> [Dataset entries]:
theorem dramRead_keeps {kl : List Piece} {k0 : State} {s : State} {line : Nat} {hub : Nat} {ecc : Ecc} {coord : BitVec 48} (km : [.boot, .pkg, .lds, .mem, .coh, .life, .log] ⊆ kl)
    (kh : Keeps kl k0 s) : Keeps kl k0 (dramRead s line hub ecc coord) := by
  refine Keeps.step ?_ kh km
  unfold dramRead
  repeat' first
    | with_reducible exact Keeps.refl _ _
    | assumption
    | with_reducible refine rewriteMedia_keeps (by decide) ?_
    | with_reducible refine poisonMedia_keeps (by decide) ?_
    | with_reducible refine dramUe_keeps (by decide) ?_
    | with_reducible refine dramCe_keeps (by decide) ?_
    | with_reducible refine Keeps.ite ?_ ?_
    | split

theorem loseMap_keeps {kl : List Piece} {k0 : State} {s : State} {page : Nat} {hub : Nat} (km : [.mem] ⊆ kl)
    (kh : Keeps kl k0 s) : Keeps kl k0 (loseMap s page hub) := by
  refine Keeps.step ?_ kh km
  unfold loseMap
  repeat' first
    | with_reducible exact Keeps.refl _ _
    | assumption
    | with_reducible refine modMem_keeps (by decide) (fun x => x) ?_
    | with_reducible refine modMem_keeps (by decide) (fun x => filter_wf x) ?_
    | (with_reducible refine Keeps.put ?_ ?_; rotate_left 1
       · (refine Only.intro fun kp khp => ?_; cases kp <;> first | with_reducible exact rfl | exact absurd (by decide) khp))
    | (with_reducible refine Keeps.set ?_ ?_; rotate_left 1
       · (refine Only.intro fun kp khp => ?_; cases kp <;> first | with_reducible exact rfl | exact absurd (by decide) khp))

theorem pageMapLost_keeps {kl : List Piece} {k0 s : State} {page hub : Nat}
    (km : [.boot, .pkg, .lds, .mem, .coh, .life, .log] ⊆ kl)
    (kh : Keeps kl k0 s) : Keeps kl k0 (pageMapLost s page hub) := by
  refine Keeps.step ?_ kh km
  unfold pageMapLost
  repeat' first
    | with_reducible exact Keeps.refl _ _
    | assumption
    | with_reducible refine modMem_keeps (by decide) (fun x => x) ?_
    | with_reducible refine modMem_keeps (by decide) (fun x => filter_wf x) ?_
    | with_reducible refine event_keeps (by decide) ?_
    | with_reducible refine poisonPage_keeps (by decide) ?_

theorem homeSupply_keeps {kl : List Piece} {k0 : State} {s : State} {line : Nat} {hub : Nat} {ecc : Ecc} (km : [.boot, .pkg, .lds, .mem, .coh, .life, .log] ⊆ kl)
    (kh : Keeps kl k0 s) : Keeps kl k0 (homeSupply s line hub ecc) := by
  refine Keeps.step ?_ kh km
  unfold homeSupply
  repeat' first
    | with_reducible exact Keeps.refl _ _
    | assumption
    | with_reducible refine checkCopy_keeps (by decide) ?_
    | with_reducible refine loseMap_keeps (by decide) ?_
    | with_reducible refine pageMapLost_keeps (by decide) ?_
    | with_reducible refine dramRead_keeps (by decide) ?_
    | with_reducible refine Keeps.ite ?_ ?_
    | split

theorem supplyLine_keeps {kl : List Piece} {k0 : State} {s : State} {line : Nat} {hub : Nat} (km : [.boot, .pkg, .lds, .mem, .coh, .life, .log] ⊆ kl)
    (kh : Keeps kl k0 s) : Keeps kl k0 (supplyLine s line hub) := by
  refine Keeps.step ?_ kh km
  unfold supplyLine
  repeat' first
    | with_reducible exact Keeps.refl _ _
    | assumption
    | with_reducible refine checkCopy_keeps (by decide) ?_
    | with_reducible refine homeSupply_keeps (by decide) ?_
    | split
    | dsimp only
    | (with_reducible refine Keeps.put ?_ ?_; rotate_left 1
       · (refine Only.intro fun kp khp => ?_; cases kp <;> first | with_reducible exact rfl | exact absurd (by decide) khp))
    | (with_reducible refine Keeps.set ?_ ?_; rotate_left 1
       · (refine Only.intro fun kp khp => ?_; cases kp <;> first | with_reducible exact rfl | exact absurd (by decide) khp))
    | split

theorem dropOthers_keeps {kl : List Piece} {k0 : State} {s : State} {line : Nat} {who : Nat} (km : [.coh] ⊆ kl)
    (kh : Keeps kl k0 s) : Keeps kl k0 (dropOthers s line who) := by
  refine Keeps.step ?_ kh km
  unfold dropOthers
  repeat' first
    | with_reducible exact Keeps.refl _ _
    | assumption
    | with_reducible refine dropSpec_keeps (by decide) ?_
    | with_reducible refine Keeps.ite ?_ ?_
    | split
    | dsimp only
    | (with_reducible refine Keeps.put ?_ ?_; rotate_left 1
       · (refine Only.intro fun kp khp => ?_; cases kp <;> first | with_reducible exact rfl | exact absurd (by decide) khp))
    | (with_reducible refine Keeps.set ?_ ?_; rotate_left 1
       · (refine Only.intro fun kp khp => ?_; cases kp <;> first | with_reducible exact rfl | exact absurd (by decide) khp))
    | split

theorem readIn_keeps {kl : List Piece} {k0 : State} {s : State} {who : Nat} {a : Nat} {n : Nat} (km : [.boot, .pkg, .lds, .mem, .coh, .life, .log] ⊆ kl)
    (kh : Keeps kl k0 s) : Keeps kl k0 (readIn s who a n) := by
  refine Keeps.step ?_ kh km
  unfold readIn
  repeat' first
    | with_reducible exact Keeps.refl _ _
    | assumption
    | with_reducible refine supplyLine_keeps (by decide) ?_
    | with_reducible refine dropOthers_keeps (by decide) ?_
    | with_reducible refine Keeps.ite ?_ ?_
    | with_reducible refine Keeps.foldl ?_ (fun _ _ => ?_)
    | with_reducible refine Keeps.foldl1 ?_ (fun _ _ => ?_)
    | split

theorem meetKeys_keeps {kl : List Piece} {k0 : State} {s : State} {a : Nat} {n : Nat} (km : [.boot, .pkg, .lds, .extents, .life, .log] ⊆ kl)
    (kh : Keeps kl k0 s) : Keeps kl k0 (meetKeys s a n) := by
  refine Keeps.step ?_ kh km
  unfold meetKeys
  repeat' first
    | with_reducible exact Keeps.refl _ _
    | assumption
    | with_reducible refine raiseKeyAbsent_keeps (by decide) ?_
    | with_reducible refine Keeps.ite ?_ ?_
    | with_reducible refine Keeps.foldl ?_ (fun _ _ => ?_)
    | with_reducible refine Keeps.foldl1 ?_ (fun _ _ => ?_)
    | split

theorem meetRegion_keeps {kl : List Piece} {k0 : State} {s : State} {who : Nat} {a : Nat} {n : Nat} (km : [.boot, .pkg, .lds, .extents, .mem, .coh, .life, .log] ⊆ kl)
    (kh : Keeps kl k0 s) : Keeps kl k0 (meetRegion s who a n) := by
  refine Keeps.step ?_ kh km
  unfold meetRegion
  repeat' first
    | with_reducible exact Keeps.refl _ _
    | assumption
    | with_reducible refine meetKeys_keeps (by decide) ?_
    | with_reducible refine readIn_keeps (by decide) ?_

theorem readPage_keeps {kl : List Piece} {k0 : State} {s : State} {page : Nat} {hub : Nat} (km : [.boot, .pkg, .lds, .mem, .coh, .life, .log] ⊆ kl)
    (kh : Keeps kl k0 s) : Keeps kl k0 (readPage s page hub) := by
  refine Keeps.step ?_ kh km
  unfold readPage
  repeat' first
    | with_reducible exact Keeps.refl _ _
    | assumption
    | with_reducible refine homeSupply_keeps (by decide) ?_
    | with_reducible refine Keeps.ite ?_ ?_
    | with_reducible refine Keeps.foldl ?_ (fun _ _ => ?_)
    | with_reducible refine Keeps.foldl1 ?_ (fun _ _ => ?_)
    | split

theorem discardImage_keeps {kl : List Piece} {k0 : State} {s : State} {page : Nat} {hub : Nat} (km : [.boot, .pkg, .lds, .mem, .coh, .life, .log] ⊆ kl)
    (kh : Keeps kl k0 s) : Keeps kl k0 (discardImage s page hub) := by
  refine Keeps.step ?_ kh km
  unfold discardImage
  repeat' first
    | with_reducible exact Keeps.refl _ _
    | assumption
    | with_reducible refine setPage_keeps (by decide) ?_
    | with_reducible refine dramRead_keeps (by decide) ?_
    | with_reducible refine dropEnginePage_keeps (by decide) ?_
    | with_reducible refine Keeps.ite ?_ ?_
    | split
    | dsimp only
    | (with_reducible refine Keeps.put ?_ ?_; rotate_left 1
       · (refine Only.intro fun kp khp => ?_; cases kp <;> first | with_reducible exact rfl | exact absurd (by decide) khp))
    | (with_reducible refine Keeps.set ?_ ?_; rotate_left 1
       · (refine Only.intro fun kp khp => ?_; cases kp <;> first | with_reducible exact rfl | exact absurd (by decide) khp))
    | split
--
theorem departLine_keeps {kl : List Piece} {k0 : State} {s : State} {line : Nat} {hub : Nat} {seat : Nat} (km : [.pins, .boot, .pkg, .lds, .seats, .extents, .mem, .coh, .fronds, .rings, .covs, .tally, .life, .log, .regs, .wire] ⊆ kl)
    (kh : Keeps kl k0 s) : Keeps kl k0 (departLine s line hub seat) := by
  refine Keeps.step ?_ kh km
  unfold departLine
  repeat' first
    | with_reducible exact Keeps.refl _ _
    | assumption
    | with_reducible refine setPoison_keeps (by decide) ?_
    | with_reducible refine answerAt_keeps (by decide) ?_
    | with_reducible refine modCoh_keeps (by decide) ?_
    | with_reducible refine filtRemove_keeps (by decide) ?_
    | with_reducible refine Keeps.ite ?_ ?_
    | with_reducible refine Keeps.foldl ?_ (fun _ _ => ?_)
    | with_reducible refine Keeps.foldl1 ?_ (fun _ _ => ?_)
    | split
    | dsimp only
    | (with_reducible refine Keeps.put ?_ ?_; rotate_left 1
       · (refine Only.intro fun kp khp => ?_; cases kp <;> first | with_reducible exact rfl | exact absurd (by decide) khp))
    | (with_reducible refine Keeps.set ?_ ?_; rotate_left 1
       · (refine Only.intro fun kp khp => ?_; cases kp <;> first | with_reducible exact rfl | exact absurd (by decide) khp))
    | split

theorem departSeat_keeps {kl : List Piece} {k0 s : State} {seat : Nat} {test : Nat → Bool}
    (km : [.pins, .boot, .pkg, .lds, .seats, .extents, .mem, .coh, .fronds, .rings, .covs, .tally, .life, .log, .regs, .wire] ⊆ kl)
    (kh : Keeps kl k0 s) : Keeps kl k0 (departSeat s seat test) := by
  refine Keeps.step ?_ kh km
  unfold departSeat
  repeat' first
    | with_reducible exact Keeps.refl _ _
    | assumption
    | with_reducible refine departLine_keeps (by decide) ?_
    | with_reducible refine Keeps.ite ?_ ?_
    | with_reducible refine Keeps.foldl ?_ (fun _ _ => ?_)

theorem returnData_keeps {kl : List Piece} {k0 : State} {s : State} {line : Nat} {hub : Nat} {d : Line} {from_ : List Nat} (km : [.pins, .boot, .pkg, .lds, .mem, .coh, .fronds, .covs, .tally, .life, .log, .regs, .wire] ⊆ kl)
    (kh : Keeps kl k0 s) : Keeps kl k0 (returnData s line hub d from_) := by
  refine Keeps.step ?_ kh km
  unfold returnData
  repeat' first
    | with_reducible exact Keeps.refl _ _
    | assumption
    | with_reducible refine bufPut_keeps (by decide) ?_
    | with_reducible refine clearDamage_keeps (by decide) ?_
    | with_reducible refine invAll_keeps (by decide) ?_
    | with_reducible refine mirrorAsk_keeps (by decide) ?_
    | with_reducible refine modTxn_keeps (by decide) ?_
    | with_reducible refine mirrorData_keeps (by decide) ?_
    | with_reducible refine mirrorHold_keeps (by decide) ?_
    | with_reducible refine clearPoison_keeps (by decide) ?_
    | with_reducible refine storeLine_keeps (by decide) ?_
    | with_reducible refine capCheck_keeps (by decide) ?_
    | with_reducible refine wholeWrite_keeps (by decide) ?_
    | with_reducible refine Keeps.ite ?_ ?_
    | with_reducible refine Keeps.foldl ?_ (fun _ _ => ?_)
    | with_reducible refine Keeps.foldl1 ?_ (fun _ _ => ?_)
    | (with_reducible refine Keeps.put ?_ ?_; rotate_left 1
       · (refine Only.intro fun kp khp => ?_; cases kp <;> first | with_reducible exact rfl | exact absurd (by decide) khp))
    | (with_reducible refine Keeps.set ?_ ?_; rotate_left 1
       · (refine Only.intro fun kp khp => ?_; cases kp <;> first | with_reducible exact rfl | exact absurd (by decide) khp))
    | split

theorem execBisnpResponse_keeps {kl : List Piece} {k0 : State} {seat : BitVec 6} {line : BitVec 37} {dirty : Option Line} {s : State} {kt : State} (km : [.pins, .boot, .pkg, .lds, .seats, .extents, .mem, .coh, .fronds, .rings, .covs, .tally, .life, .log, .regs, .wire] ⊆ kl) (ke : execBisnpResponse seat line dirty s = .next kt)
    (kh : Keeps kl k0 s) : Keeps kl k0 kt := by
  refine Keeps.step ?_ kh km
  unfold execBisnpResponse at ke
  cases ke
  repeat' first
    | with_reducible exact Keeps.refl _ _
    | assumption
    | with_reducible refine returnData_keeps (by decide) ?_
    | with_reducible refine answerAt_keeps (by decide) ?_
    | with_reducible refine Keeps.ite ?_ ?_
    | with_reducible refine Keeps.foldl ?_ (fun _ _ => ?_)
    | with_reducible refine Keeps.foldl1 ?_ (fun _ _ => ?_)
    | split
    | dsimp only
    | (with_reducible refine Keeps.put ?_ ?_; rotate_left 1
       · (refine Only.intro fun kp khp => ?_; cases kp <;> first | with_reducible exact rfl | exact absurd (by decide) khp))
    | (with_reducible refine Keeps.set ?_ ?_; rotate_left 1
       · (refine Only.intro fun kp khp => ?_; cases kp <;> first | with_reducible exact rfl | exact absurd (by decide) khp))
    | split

> [Problem to work on]:
What you give back should be only the lines of the records above, starting at the line with "unfold pageMapLost" and ending at the line with "unfold homeSupply", restated word for word.

> [Written answer]:
  unfold pageMapLost
  repeat' first
    | with_reducible exact Keeps.refl _ _
    | assumption
    | with_reducible refine modMem_keeps (by decide) (fun x => x) ?_
    | with_reducible refine modMem_keeps (by decide) (fun x => filter_wf x) ?_
    | with_reducible refine event_keeps (by decide) ?_
    | with_reducible refine poisonPage_keeps (by decide) ?_

theorem homeSupply_keeps {kl : List Piece} {k0 : State} {s : State} {line : Nat} {hub : Nat} {ecc : Ecc} (km : [.boot, .pkg, .lds, .mem, .coh, .life, .log] ⊆ kl)
    (kh : Keeps kl k0 s) : Keeps kl k0 (homeSupply s line hub ecc) := by
  refine Keeps.step ?_ kh km
  unfold homeSupply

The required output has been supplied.